++++ SOURCE DATA

-- ==== Sys2Proof/Laws/FrameHost.lean ====
section
/-! SUPPORT. Frames of the operations and meanings of host boundary, requests, objects and the pair: the parts of the state that each leaves as they are. -/

set_option linter.unusedSimpArgs false
set_option linter.unusedTactic false
set_option linter.unreachableTactic false
set_option linter.unnecessarySeqFocus false
set_option linter.unusedVariables false

namespace Sys2Proof.Machine

/-! ## Host -/

@[simp] theorem linkTraining_frame (x0 x1 x2 x3) : (linkTraining x0 x1 x2 x3).fabric = x0.fabric ∧
    (linkTraining x0 x1 x2 x3).store = x0.store ∧ (linkTraining x0 x1 x2 x3).tier = x0.tier ∧
    (linkTraining x0 x1 x2 x3).engines = x0.engines ∧ (linkTraining x0 x1 x2 x3).gen = x0.gen ∧ (linkTraining x0 x1 x2 x3).text = x0.text ∧
    (linkTraining x0 x1 x2 x3).pair = x0.pair ∧ (linkTraining x0 x1 x2 x3).flash = x0.flash ∧ (linkTraining x0 x1 x2 x3).power = x0.power ∧
    (linkTraining x0 x1 x2 x3).limits = x0.limits ∧ (linkTraining x0 x1 x2 x3).fuses = x0.fuses ∧
    (linkTraining x0 x1 x2 x3).shelfSkips = x0.shelfSkips ∧ (linkTraining x0 x1 x2 x3).shelfCuts = x0.shelfCuts ∧
    (linkTraining x0 x1 x2 x3).free = x0.free ∧ (linkTraining x0 x1 x2 x3).pending = x0.pending := by simp [linkTraining]

theorem execHostLinkTraining_frame (x0 x1 x2 x3) : ∀ t, (execHostLinkTraining x0 x1 x2 x3) = .next t → t.fabric = x3.fabric ∧
    t.store = x3.store ∧ t.tier = x3.tier ∧ t.engines = x3.engines ∧ t.gen = x3.gen ∧ t.text = x3.text ∧ t.pair = x3.pair ∧
    t.flash = x3.flash ∧ t.power = x3.power ∧ t.limits = x3.limits ∧ t.fuses = x3.fuses ∧ t.shelfSkips = x3.shelfSkips ∧
    t.shelfCuts = x3.shelfCuts ∧ t.free = x3.free ∧ t.pending = x3.pending := by simp [execHostLinkTraining]

@[simp] theorem cacheEnable_frame (x0 x1) : (cacheEnable x0 x1).fabric = x0.fabric ∧ (cacheEnable x0 x1).store = x0.store ∧
    (cacheEnable x0 x1).tier = x0.tier ∧ (cacheEnable x0 x1).engines = x0.engines ∧ (cacheEnable x0 x1).gen = x0.gen ∧
    (cacheEnable x0 x1).text = x0.text ∧ (cacheEnable x0 x1).pair = x0.pair ∧ (cacheEnable x0 x1).flash = x0.flash ∧
    (cacheEnable x0 x1).bureau = x0.bureau ∧ (cacheEnable x0 x1).power = x0.power ∧ (cacheEnable x0 x1).limits = x0.limits ∧
    (cacheEnable x0 x1).fuses = x0.fuses ∧ (cacheEnable x0 x1).shelfSkips = x0.shelfSkips ∧ (cacheEnable x0 x1).shelfCuts = x0.shelfCuts ∧
    (cacheEnable x0 x1).free = x0.free ∧ (cacheEnable x0 x1).pending = x0.pending := by simp [cacheEnable]

theorem execCxlCacheEnableWrite_frame (x0 x1) : ∀ t, (execCxlCacheEnableWrite x0 x1) = .next t → t.fabric = x1.fabric ∧ t.store = x1.store ∧
    t.tier = x1.tier ∧ t.engines = x1.engines ∧ t.gen = x1.gen ∧ t.text = x1.text ∧ t.pair = x1.pair ∧ t.flash = x1.flash ∧
    t.bureau = x1.bureau ∧ t.power = x1.power ∧ t.limits = x1.limits ∧ t.fuses = x1.fuses ∧ t.shelfSkips = x1.shelfSkips ∧
    t.shelfCuts = x1.shelfCuts ∧ t.free = x1.free ∧ t.pending = x1.pending := by simp [execCxlCacheEnableWrite]

@[simp] theorem noteAts_frame (x0 x1 x2 x3) : (noteAts x0 x1 x2 x3).fabric = x0.fabric ∧ (noteAts x0 x1 x2 x3).store = x0.store ∧
    (noteAts x0 x1 x2 x3).tier = x0.tier ∧ (noteAts x0 x1 x2 x3).engines = x0.engines ∧ (noteAts x0 x1 x2 x3).gen = x0.gen ∧
    (noteAts x0 x1 x2 x3).text = x0.text ∧ (noteAts x0 x1 x2 x3).pair = x0.pair ∧ (noteAts x0 x1 x2 x3).flash = x0.flash ∧
    (noteAts x0 x1 x2 x3).bureau = x0.bureau ∧ (noteAts x0 x1 x2 x3).power = x0.power ∧ (noteAts x0 x1 x2 x3).limits = x0.limits ∧
    (noteAts x0 x1 x2 x3).fuses = x0.fuses ∧ (noteAts x0 x1 x2 x3).shelfSkips = x0.shelfSkips ∧
    (noteAts x0 x1 x2 x3).shelfCuts = x0.shelfCuts ∧ (noteAts x0 x1 x2 x3).pending = x0.pending := by simp [noteAts]

@[simp] theorem atsInvalidate_frame (x0 x1 x2) : (atsInvalidate x0 x1 x2).fabric = x0.fabric ∧ (atsInvalidate x0 x1 x2).store = x0.store ∧
    (atsInvalidate x0 x1 x2).tier = x0.tier ∧ (atsInvalidate x0 x1 x2).engines = x0.engines ∧ (atsInvalidate x0 x1 x2).gen = x0.gen ∧
    (atsInvalidate x0 x1 x2).text = x0.text ∧ (atsInvalidate x0 x1 x2).pair = x0.pair ∧ (atsInvalidate x0 x1 x2).flash = x0.flash ∧
    (atsInvalidate x0 x1 x2).bureau = x0.bureau ∧ (atsInvalidate x0 x1 x2).power = x0.power ∧ (atsInvalidate x0 x1 x2).limits = x0.limits ∧
    (atsInvalidate x0 x1 x2).fuses = x0.fuses ∧ (atsInvalidate x0 x1 x2).shelfSkips = x0.shelfSkips ∧
    (atsInvalidate x0 x1 x2).shelfCuts = x0.shelfCuts ∧ (atsInvalidate x0 x1 x2).free = x0.free ∧
    (atsInvalidate x0 x1 x2).pending = x0.pending := by simp [atsInvalidate]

++++++++

» **WHAT YOU WILL DO**: Each line in the listing above from the one containing "t.flash = x3.flash" through the one containing "(cacheEnable x0 x1).text" should be repeated exactly, and no other line.

» **REPLY TO THE EXERCISE**:
    t.flash = x3.flash ∧ t.power = x3.power ∧ t.limits = x3.limits ∧ t.fuses = x3.fuses ∧ t.shelfSkips = x3.shelfSkips ∧
    t.shelfCuts = x3.shelfCuts ∧ t.free = x3.free ∧ t.pending = x3.pending := by simp [execHostLinkTraining]

@[simp] theorem cacheEnable_frame (x0 x1) : (cacheEnable x0 x1).fabric = x0.fabric ∧ (cacheEnable x0 x1).store = x0.store ∧
    (cacheEnable x0 x1).tier = x0.tier ∧ (cacheEnable x0 x1).engines = x0.engines ∧ (cacheEnable x0 x1).gen = x0.gen ∧
    (cacheEnable x0 x1).text = x0.text ∧ (cacheEnable x0 x1).pair = x0.pair ∧ (cacheEnable x0 x1).flash = x0.flash ∧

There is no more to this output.